Friday, March 20, 2020

A Solitary Man

What a week it's been... and the trial is basically just beginning. I must say, I never thought a pandemic such as COVID-19 would—or even could—occur in my lifetime. Such an outbreak has always seemed a thing of the distant past—well nigh impossible, given that infectious diseases, while still serious, had basically been conquered. Most of the country—the world, for that matter—is almost at a screeching halt, with whole states shut down in an effort to contain this monster. Most places are losing, at least in the short term, especially in Europe. China, where it all began, is finally beginning to recover. For us, there's no telling how long this state of affairs will prevail. Without a doubt, it will have long-lasting repercussions, locally, nationally, and globally.
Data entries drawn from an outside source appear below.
-- ==== Sys2Proof/Laws/KeptHarbour.lean ====
section
/-! SUPPORT. What the operations of Machine/Harbour.lean keep (Laws/Kept.lean). -/

namespace Sys2Proof.Machine

variable {kq : List Instr} {kn : Nat}

theorem State.modLink_kept {s : State} {n : Nat} {f : Link → Link} (h0 : Kept kq kn s) : Kept kq kn (State.modLink s n f) := by
  unfold State.modLink
  try dsimp only
  repeat' first
    | with_reducible assumption | (refine Kept.intro ?_; dsimp only; with_reducible refine Kept.elim ?_)
    | (refine CoreKept.intro ?_; dsimp only; with_reducible refine CoreKept.elim ?_) | dsimp only

theorem State.message_kept {s : State} {pos : Nat} {core : Nat} {slot : StraitSlot} {w : Option WordCtx} (h0 : Kept kq kn s) : Kept kq kn (State.message s pos core slot w) := by
  unfold State.message
  try dsimp only
  repeat' first
    | with_reducible assumption | with_reducible apply State.modLink_kept | with_reducible apply Kept.core (q := kq) (n := kn)
    | split | (refine Kept.intro ?_; dsimp only; with_reducible refine Kept.elim ?_)
    | (refine CoreKept.intro ?_; dsimp only; with_reducible refine CoreKept.elim ?_) | intro _ | dsimp only

theorem State.takeMsg_kept {s : State} {f : Msg → Bool} (h0 : Kept kq kn s) : Kept kq kn (State.takeMsg s f).2 := by
  unfold State.takeMsg
  try dsimp only
  repeat' first
    | with_reducible assumption | split | (refine Kept.intro ?_; dsimp only; with_reducible refine Kept.elim ?_)
    | (refine CoreKept.intro ?_; dsimp only; with_reducible refine CoreKept.elim ?_) | dsimp only

theorem State.winCore_kept {s : State} {n : Nat} (h0 : Kept kq kn s) : CoreKept (State.winCore s n) := by
  unfold State.winCore
  try dsimp only
  repeat' first
    | with_reducible assumption | with_reducible apply Kept.core (q := kq) (n := kn) | dsimp only

theorem State.modWindow_kept {s : State} {n : Nat} {f : Window → Window} (h0 : Kept kq kn s) : Kept kq kn (State.modWindow s n f) := by
  unfold State.modWindow
  try dsimp only
  repeat' first
    | with_reducible assumption | with_reducible apply CoreState.put_kept | with_reducible apply State.put_kept
    | (refine Kept.intro ?_; dsimp only; with_reducible refine Kept.elim ?_)
    | (refine CoreKept.intro ?_; dsimp only; with_reducible refine CoreKept.elim ?_) | dsimp only

theorem State.grantNow_kept {s : State} {n : Nat} (h0 : Kept kq kn s) : Kept kq kn (State.grantNow s n) := by
  unfold State.grantNow
  try dsimp only
  repeat' first
    | with_reducible assumption | with_reducible apply CoreState.put_kept | with_reducible apply State.put_kept
    | with_reducible apply State.message_kept | with_reducible apply State.modWindow_kept | split
    | (refine Kept.intro ?_; dsimp only; with_reducible refine Kept.elim ?_)
    | (refine CoreKept.intro ?_; dsimp only; with_reducible refine CoreKept.elim ?_) | intro _ | dsimp only

theorem State.openWindow_kept {s : State} {n : Nat} (h0 : Kept kq kn s) : Kept kq kn (State.openWindow s n) := by
  unfold State.openWindow
  try dsimp only
  repeat' first
    | with_reducible assumption | with_reducible apply CoreState.put_kept | with_reducible apply State.put_kept
    | with_reducible apply State.modWindow_kept | with_reducible apply State.grantNow_kept | with_reducible apply OutKept.next
    | with_reducible apply OutKept.fault | with_reducible apply Kept.core (q := kq) (n := kn)
    | (refine Kept.intro ?_; dsimp only; with_reducible refine Kept.elim ?_)
    | (refine CoreKept.intro ?_; dsimp only; with_reducible refine CoreKept.elim ?_) | exact CoreKept.reset | intro _
    | dsimp only

theorem State.closeWindow_kept {s : State} {n : Nat} (h0 : Kept kq kn s) : Kept kq kn (State.closeWindow s n) := by
  unfold State.closeWindow
  try dsimp only
  repeat' first
    | with_reducible assumption | with_reducible apply CoreState.put_kept | with_reducible apply State.put_kept
    | with_reducible apply State.message_kept | with_reducible apply State.modWindow_kept
    | with_reducible apply Kept.core (q := kq) (n := kn) | split
    | (refine Kept.intro ?_; dsimp only; with_reducible refine Kept.elim ?_)
    | (refine CoreKept.intro ?_; dsimp only; with_reducible refine CoreKept.elim ?_) | intro _ | dsimp only

theorem execHarbourGrant_kept {win : Nat} {s : State} (h0 : Kept kq kn s) : OutKept kq kn (execHarbourGrant win s) := by
  unfold execHarbourGrant
  try dsimp only
  repeat' first
    | with_reducible assumption | with_reducible apply CoreState.fault_kept | with_reducible apply State.grantNow_kept
    | with_reducible apply OutKept.next | with_reducible apply OutKept.fault
    | with_reducible apply Kept.core (q := kq) (n := kn) | split
    | (refine Kept.intro ?_; dsimp only; with_reducible refine Kept.elim ?_)
    | (refine CoreKept.intro ?_; dsimp only; with_reducible refine CoreKept.elim ?_) | exact CoreKept.reset | intro _
    | dsimp only

theorem CoreState.setCredit_kept {c : CoreState} {e : Nat} {next : Nat} {avail : Nat} (h0 : CoreKept c) : CoreKept (CoreState.setCredit c e next avail) := by
  unfold CoreState.setCredit
  try dsimp only
  repeat' first
    | with_reducible assumption | with_reducible apply CoreState.moved_kept | with_reducible apply State.moved_kept
    | with_reducible apply OutKept.next | with_reducible apply OutKept.fault
    | with_reducible apply Kept.core (q := kq) (n := kn)
    | (refine Kept.intro ?_; dsimp only; with_reducible refine Kept.elim ?_)
    | (refine CoreKept.intro ?_; dsimp only; with_reducible refine CoreKept.elim ?_) | exact CoreKept.reset | intro _
    | dsimp only

theorem State.setDriftCredit_kept {s : State} {win : Nat} {next : Nat} {avail : Nat} (h0 : Kept kq kn s) : Kept kq kn (State.setDriftCredit s win next avail) := by
  unfold State.setDriftCredit
  try dsimp only
  repeat' first
    | with_reducible assumption | (refine Kept.intro ?_; dsimp only; with_reducible refine Kept.elim ?_)
    | (refine CoreKept.intro ?_; dsimp only; with_reducible refine CoreKept.elim ?_) | dsimp only

theorem execRoleStale_kept {core : Nat} {cid : Nat} {srcPos : Nat} {win : Nat} {_found : Nat} {_dropped : Bool} {s : State} (h0 : Kept kq kn s) : OutKept kq kn (execRoleStale core cid srcPos win _found _dropped s) := by
  unfold execRoleStale
  try dsimp only
  repeat' first
    | with_reducible assumption | with_reducible apply CoreState.bump_kept | with_reducible apply State.bump_kept
    | with_reducible apply State.notify_kept | with_reducible apply State.takeMsg_kept | with_reducible apply OutKept.next
    | with_reducible apply OutKept.fault | with_reducible apply Kept.core (q := kq) (n := kn) | intro _ | dsimp only

theorem execDenied_kept {core : Nat} {cid : Nat} {s : State} (h0 : Kept kq kn s) : OutKept kq kn (execDenied core cid s) := by
  unfold execDenied
  try dsimp only
  repeat' first
    | with_reducible assumption | with_reducible apply CoreState.faultWord_kept | with_reducible apply State.takeMsg_kept
    | with_reducible apply State.setCore_kept | with_reducible apply onCore_kept | with_reducible apply OutKept.next
    | with_reducible apply OutKept.fault | with_reducible apply Kept.core (q := kq) (n := kn) | split | intro _ | dsimp only

theorem State.settleRevokes_kept {s : State} (h0 : Kept kq kn s) : Kept kq kn (State.settleRevokes s) := by
  unfold State.settleRevokes
  try dsimp only
  repeat' first
    | with_reducible assumption | with_reducible apply State.message_kept | with_reducible apply CoreState.setCredit_kept
    | with_reducible apply State.setCore_kept | with_reducible apply Kept.foldl | with_reducible apply Kept.foldl_fst
    | with_reducible apply CoreKept.foldl | with_reducible apply Kept.core (q := kq) (n := kn) | split
    | (refine Kept.intro ?_; dsimp only; with_reducible refine Kept.elim ?_)
    | (refine CoreKept.intro ?_; dsimp only; with_reducible refine CoreKept.elim ?_) | intro _ | dsimp only

theorem execRevoke_kept {core : Nat} {plain : Nat} {win : Nat} {s : State} (h0 : Kept kq kn s) : OutKept kq kn (execRevoke core plain win s) := by
  unfold execRevoke
  try dsimp only
  repeat' first
    | with_reducible assumption | with_reducible apply State.message_kept | with_reducible apply State.takeMsg_kept
    | with_reducible apply State.setDriftCredit_kept | with_reducible apply State.settleRevokes_kept
    | with_reducible apply onCore_kept | with_reducible apply OutKept.next | with_reducible apply OutKept.fault
    | with_reducible apply Kept.core (q := kq) (n := kn) | split
    | (refine Kept.intro ?_; dsimp only; with_reducible refine Kept.elim ?_)
    | (refine CoreKept.intro ?_; dsimp only; with_reducible refine CoreKept.elim ?_) | intro _
    | with_reducible refine Kept.of_fst ‹_› ?_ | with_reducible refine Kept.of_snd ‹_› ?_
    | with_reducible refine Kept.of_trd ‹_› ?_ | with_reducible refine CoreKept.of_fst ‹_› ?_
    | with_reducible refine CoreKept.of_snd ‹_› ?_ | dsimp only

theorem execRevokeAck_kept {win : Nat} {s : State} (h0 : Kept kq kn s) : OutKept kq kn (execRevokeAck win s) := by
  unfold execRevokeAck
  try dsimp only
  repeat' first
    | with_reducible assumption | with_reducible apply CoreState.put_kept | with_reducible apply State.put_kept
    | with_reducible apply CoreState.fault_kept | with_reducible apply State.takeMsg_kept
    | with_reducible apply State.modWindow_kept | with_reducible apply OutKept.next | with_reducible apply OutKept.fault | split
    | intro _ | with_reducible refine Kept.of_fst ‹_› ?_ | with_reducible refine Kept.of_snd ‹_› ?_
    | with_reducible refine Kept.of_trd ‹_› ?_ | with_reducible refine CoreKept.of_fst ‹_› ?_
    | with_reducible refine CoreKept.of_snd ‹_› ?_ | dsimp only

theorem execDiscard_kept {core : Nat} {cid : Nat} {srcPos : Nat} {s : State} (h0 : Kept kq kn s) : OutKept kq kn (execDiscard core cid srcPos s) := by
  unfold execDiscard
  try dsimp only
  repeat' first
    | with_reducible assumption | with_reducible apply State.notify_kept | with_reducible apply State.takeMsg_kept
    | with_reducible apply OutKept.next | with_reducible apply OutKept.fault
    | with_reducible apply Kept.core (q := kq) (n := kn) | intro _ | dsimp only

end Sys2Proof.Machine
end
For me personally, the week got off to an upsetting start, with a medical issue (not virus-related), rearing its ugly head. I've been through it before, but this time it came on with a vengeance. I ended up at the doctor on yesterday, and I'll have to go through a couple of tests yet. I think the worst is past now; at least, I hope so because I'd much rather contemplate the potentially lethal onset of the Corona virus in relative peace and comfort. Come Monday, most of us from the office will be working at home (which is a generally desirable prospect but for the fact I will be fending off cats who will be alternately excited/dismayed/annoyed by my uncustomary daytime presence). It doesn't help company morale that, in a masterfully ill-timed move by our new CEO, we're losing 30% of our already minuscule staff. It doesn't exactly fill me with confidence about weathering this national emergency with a long-held and very satisfying career intact.

I do personally know a handful of people who have been deeply impacted by the virus; a few who have actually been infected (and who have, so far, soldiered through it), and a few who have loved ones or friends who aren't necessarily looking at a positive outcome. A couple of my own family members suffer from compromised immune systems and are thus at especially high risk. Hell, I'm in the age bracket that is most likely to be seriously affected. So, yes, I am taking all recommended precautions, and so far they haven't turned life totally topsy-turvy. As I said, though, it's still very early for us here in this region, and at the rate circumstances keep evolving, all this may be obsolete by the time I finish typing it.

For this evening, I'm comfortably ensconced at the old homestead, with adequate supplies, decent food from Shun Xing Chinese restaurant, and some bourbon. Around sunset, I settled myself on the front porch with a good drink to enjoy a smidgen of mellow time while I could. I wandered around the yard a bit, took a few pics of the place where I grew up, and contemplated the Fugue Devil, which has roamed the woods behind the house since I was a little kid. At twilight, I still get a lovely little chill from the memory of that juvenile night horror, which made such a vivid, lasting impression on me. There's a distinctly Lovecraftian atmosphere about this place, even though there are neighbors not particularly far away. I find a certain peace in this isolation, at least in the short term. A peace occasionally broken by odd little noises that seem to come from everywhere and nowhere, just as I recall them from my youth.

It's so much better indulging in those old, otherworldly fears than ruminating on the shitty, depressing horror the Corona virus represents.
The view from the front porch at dusk
The Fugue Devil's woods behind the house. Still creepy after all these years.